#### [WHAT THE TASK ASKS]
Wherever the word "guards" appears in a line of the data, that line should be copied.

•••••

/-- A touch keeps it too. -/
theorem OwnOnly.guardTouch {s t : State} (h : OwnOnly s t) (a n : Nat) :
    OwnOnly (s.guardTouch s.cur.core s.cur.pos a n) (t.guardTouch s.cur.core s.cur.pos a n) := by
  have hg := congrArg Core.guards h.core
  change (t.core s.cur.core).guards = (s.core s.cur.core).guards at hg
  have hf : guardedFirst (t.core s.cur.core) a n = guardedFirst (s.core s.cur.core) a n := by
    simp only [guardedFirst, hg]
  unfold State.guardTouch
  rw [hf]
  split
  · exact h
  · next x _ =>
    split
    · next hp =>
      have hp6 : s.cur.pos ≠ 6 := Nat.ne_of_lt hp
      have hs := h.strand hp6
      have hgd := congrArg Strand.guard hs
      change (t.strand s.cur.core s.cur.pos).guard = (s.strand s.cur.core s.cur.pos).guard at hgd
      have keep (y : State) (z : Strand) (d q : Nat) (hne : q ≠ s.cur.pos) :
          (y.setStrand s.cur.core s.cur.pos z).strand d q = y.strand d q :=
        strand_setStrand_other _ _ _ _ _ _ (by simp [hne])
      refine ⟨?_, fun c hc => ?_, ?_, fun hp => ?_, ⟨fun p hp => ?_, fun hp => ?_, fun hp => ?_, fun n hn => ?_, fun hn => ?_⟩⟩
      · have := h.rest; unfold OnlyCores at *
        have e := congrArg (fun y : State => ({ y with cores := (s.setStrand s.cur.core s.cur.pos
          { s.strand s.cur.core s.cur.pos with
            guard := some (guardNote (s.strand s.cur.core s.cur.pos).guard x) }).cores } : State)) this
        exact e
      · have hc' : c ≠ s.cur.core := hc
        rw [setStrand_eq, setStrand_eq, core_setCore_other _ _ _ _ hc', core_setCore_other _ _ _ _ hc']
        exact h.cores c hc
      · show ({ (t.setStrand s.cur.core s.cur.pos _).core s.cur.core with
          strands := ((s.setStrand s.cur.core s.cur.pos _).core s.cur.core).strands
          porter := ((s.setStrand s.cur.core s.cur.pos _).core s.cur.core).porter
          chans := ((s.setStrand s.cur.core s.cur.pos _).core s.cur.core).chans } : Core) =
            (s.setStrand s.cur.core s.cur.pos _).core s.cur.core
        rw [setStrand_eq, setStrand_eq, core_setCore, core_setCore]
        have e := congrArg (fun k : Core => ({ k with
          strands := mapPut (s.core s.cur.core).strands s.cur.pos { s.strand s.cur.core s.cur.pos with
            guard := some (guardNote (s.strand s.cur.core s.cur.pos).guard x) } } : Core)) h.core
        exact e
      · show ({ (t.setStrand s.cur.core s.cur.pos _).strand s.cur.core s.cur.pos with
          regs := ((s.setStrand s.cur.core s.cur.pos _).strand s.cur.core s.cur.pos).regs
          line := ((s.setStrand s.cur.core s.cur.pos _).strand s.cur.core s.cur.pos).line } : Strand) =
            (s.setStrand s.cur.core s.cur.pos _).strand s.cur.core s.cur.pos
        rw [strand_setStrand, strand_setStrand, hgd]
        exact congrArg (fun y : Strand => ({ y with
          guard := some (guardNote (s.strand s.cur.core s.cur.pos).guard x) } : Strand)) hs
      · have hp' : p ≠ s.cur.pos := hp
        show (t.setStrand s.cur.core s.cur.pos _).strand s.cur.core p =
          (s.setStrand s.cur.core s.cur.pos _).strand s.cur.core p
        rw [keep _ _ _ _ hp', keep _ _ _ _ hp']; exact h.others.strands p hp
      · show (t.setStrand s.cur.core s.cur.pos _).porter s.cur.core = (s.setStrand s.cur.core s.cur.pos _).porter s.cur.core
        rw [porter_setStrand, porter_setStrand]; exact h.others.porter hp
      · exact absurd hp hp6
      · show mapGet _ ((t.setStrand s.cur.core s.cur.pos _).porter s.cur.core).keepers n =
          mapGet _ ((s.setStrand s.cur.core s.cur.pos _).porter s.cur.core).keepers n
        rw [porter_setStrand, porter_setStrand]
        exact h.others.sets n fun hh => hp6 hh.1
      · show ((t.setStrand s.cur.core s.cur.pos _).porter s.cur.core).landlord =
          ((s.setStrand s.cur.core s.cur.pos _).porter s.cur.core).landlord
        rw [porter_setStrand, porter_setStrand]
        exact h.others.landlord fun hh => hp6 hh.1
    · exact h

theorem chans_guardTouch (s : State) (c p a n d : Nat) : ((s.guardTouch c p a n).core d).chans = (s.core d).chans := by
  have e := congrArg Core.chans (core_guardTouch s c p a n d)
  exact e

theorem chans_lsStore (s : State) (c a d : Nat) (l : List PByte) :
    ((s.lsStore c a l).core d).chans = (s.core d).chans := by
  rw [State.lsStore, core_setCore_eq]; split
  · next h => subst h; rfl
  · rfl

theorem cur_guardTouch (s : State) (c p a n : Nat) : (s.guardTouch c p a n).cur = s.cur := by
  rcases guardTouch_eq s c p a n with h | ⟨_, x, h⟩ <;> rw [h]
  rfl

/-- An instruction that retires from a state which differs from `b` in registers of its own party and in the channel
words that its sources take. -/
theorem settled_from {b t : State} {u : Use} (l : List Eff) (h : OwnOnly b t) (hr : t.regs = b.regs)
    (hc : ∀ d q, mapGet [] (t.core d).chans q = mapGet [] ((b.takeSrcs u).core d).chans q)
    (hl : l.all (fun e => !isLs e) = true) : Settled b (t.retire l) u l := by
  have c1 : t.cur = b.cur := h.cur
  have r1 : t.regsOf b.cur.core b.cur.pos = b.regsOf b.cur.core b.cur.pos := by
    have hr' : t.regsOf t.cur.core t.cur.pos = b.regsOf b.cur.core b.cur.pos := hr
    rw [c1] at hr'; exact hr'
  let s2 := t.setRegsOf b.cur.core b.cur.pos ((noJump l).foldl RegSet.eff (t.regsOf b.cur.core b.cur.pos))
  have h2 : OwnOnly t s2 := by
    have := ownOnly_setRegs t ((noJump l).foldl RegSet.eff (t.regsOf b.cur.core b.cur.pos))
    rw [c1] at this; exact this
  let s3 := outEffs s2 b.cur.core b.cur.pos (noJump l)
  obtain ⟨h3, r3, _, k3⟩ := outEffs_spec s2 b.cur.core b.cur.pos (noJump l) (all_noJump hl)
  have h13 : OwnOnly b s3 := (h.trans h2).trans h3
  let pc := (effJump l).getD ((t.regsOf b.cur.core b.cur.pos).pc + 1)
  have hgo : t.retire l = s3.goto b.cur.core b.cur.pos pc := by
    show t.retireOf t.cur.core t.cur.pos l = _
    rw [c1, retireOf_eq, applyEffs_eq]
  have h4 : OwnOnly s3 (s3.goto b.cur.core b.cur.pos pc) := by
    have := ownOnly_goto s3 pc
    rw [h13.cur] at this; exact this
  rw [hgo]
  have h14 := h13.trans h4
  refine ⟨?_, fun c q => ?_, h14⟩
  · show (s3.goto b.cur.core b.cur.pos pc).regsOf (s3.goto b.cur.core b.cur.pos pc).cur.core _ = _
    rw [h14.cur, regsOf_goto, r3, regsOf_setRegsOf, foldl_eff_noJump, r1]
    show _ = ({ l.foldl RegSet.eff (b.regsOf b.cur.core b.cur.pos) with
      pc := (effJump l).getD ((b.regsOf b.cur.core b.cur.pos).pc + 1) } : RegSet)
    rw [← r1]
  · rw [chans_goto, k3, placedBy_noJump, chans_setRegsOf, hc]
    have ht : s2.tagOf b.cur.core b.cur.pos = b.tagOf b.cur.core b.cur.pos := (h.trans h2).tagOf
    rw [ht, (h.trans h2).ctx]
    show mapGet [] (((b.chTake b.cur.core b.curVd u.srcs)).core c).chans q ++ _ = _
    rw [chans_chTake]
    rfl

/-- The same for no effects at all, in the form that stores leave. -/
theorem settled_goto {b t : State} {u : Use} (h : OwnOnly b t) (hr : t.regs = b.regs)
    (hc : ∀ d q, mapGet [] (t.core d).chans q = mapGet [] ((b.takeSrcs u).core d).chans q) :
    Settled b (t.goto b.cur.core b.cur.pos (b.pc + 1)) u [] := by
  have c1 : t.cur = b.cur := h.cur
  have r1 : t.regsOf b.cur.core b.cur.pos = b.regsOf b.cur.core b.cur.pos := by
    have hr' : t.regsOf t.cur.core t.cur.pos = b.regsOf b.cur.core b.cur.pos := hr
    rw [c1] at hr'; exact hr'
  have h4 : OwnOnly t (t.goto b.cur.core b.cur.pos (b.pc + 1)) := by
    have := ownOnly_goto t (b.pc + 1)
    rw [c1] at this; exact this
  have h14 := h.trans h4
  refine ⟨?_, fun c q => ?_, h14⟩
  · show (t.goto b.cur.core b.cur.pos (b.pc + 1)).regsOf (t.goto b.cur.core b.cur.pos (b.pc + 1)).cur.core _ = _
    rw [h14.cur, regsOf_goto, r1]; rfl
  · rw [chans_goto, hc]
    show mapGet [] (((b.chTake b.cur.core b.curVd u.srcs)).core c).chans q = _
    rw [chans_chTake]
    simp [chanAfter]

theorem curVd_congr {s b : State} (h1 : b.cur = s.cur) (h2 : b.clusters = s.clusters)
    (h3 : (b.porter s.cur.core).cur = (s.porter s.cur.core).cur)
    (h4 : (b.strand s.cur.core s.cur.pos).tag = (s.strand s.cur.core s.cur.pos).tag) : b.curVd = s.curVd := by
  simp only [State.curVd, State.level, State.curCtx, State.tag, State.isPorter, State.curCluster, State.ctx,
    State.cluster, h1, h2, h3, h4]
  rfl

theorem curVd_guardTouch (s : State) (a n : Nat) : (s.guardTouch s.cur.core s.cur.pos a n).curVd = s.curVd := by
  rcases guardTouch_eq s s.cur.core s.cur.pos a n with h | ⟨_, x, h⟩ <;> rw [h]
  exact curVd_congr rfl rfl (by rw [porter_setStrand]) (by rw [strand_setStrand])

theorem curVd_lsStore (s : State) (a : Nat) (l : List PByte) : (s.lsStore s.cur.core a l).curVd = s.curVd := by
  refine curVd_congr rfl rfl ?_ ?_
  · rw [State.lsStore, State.porter, core_setCore]; rfl
  · rw [State.lsStore, State.strand, core_setCore]; rfl

theorem OwnOnly.curVd {s t : State} (h : OwnOnly s t) : t.curVd = s.curVd := by
  have hcl : t.clusters = s.clusters := by have := h.rest; unfold OnlyCores at this; rw [← this]
  simp only [State.curVd, State.curCtx, State.curCluster, State.ctx, State.cluster, h.level, h.tag, h.cur, hcl]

•••••

#### [WRITTEN REPLY]
  have hg := congrArg Core.guards h.core
  change (t.core s.cur.core).guards = (s.core s.cur.core).guards at hg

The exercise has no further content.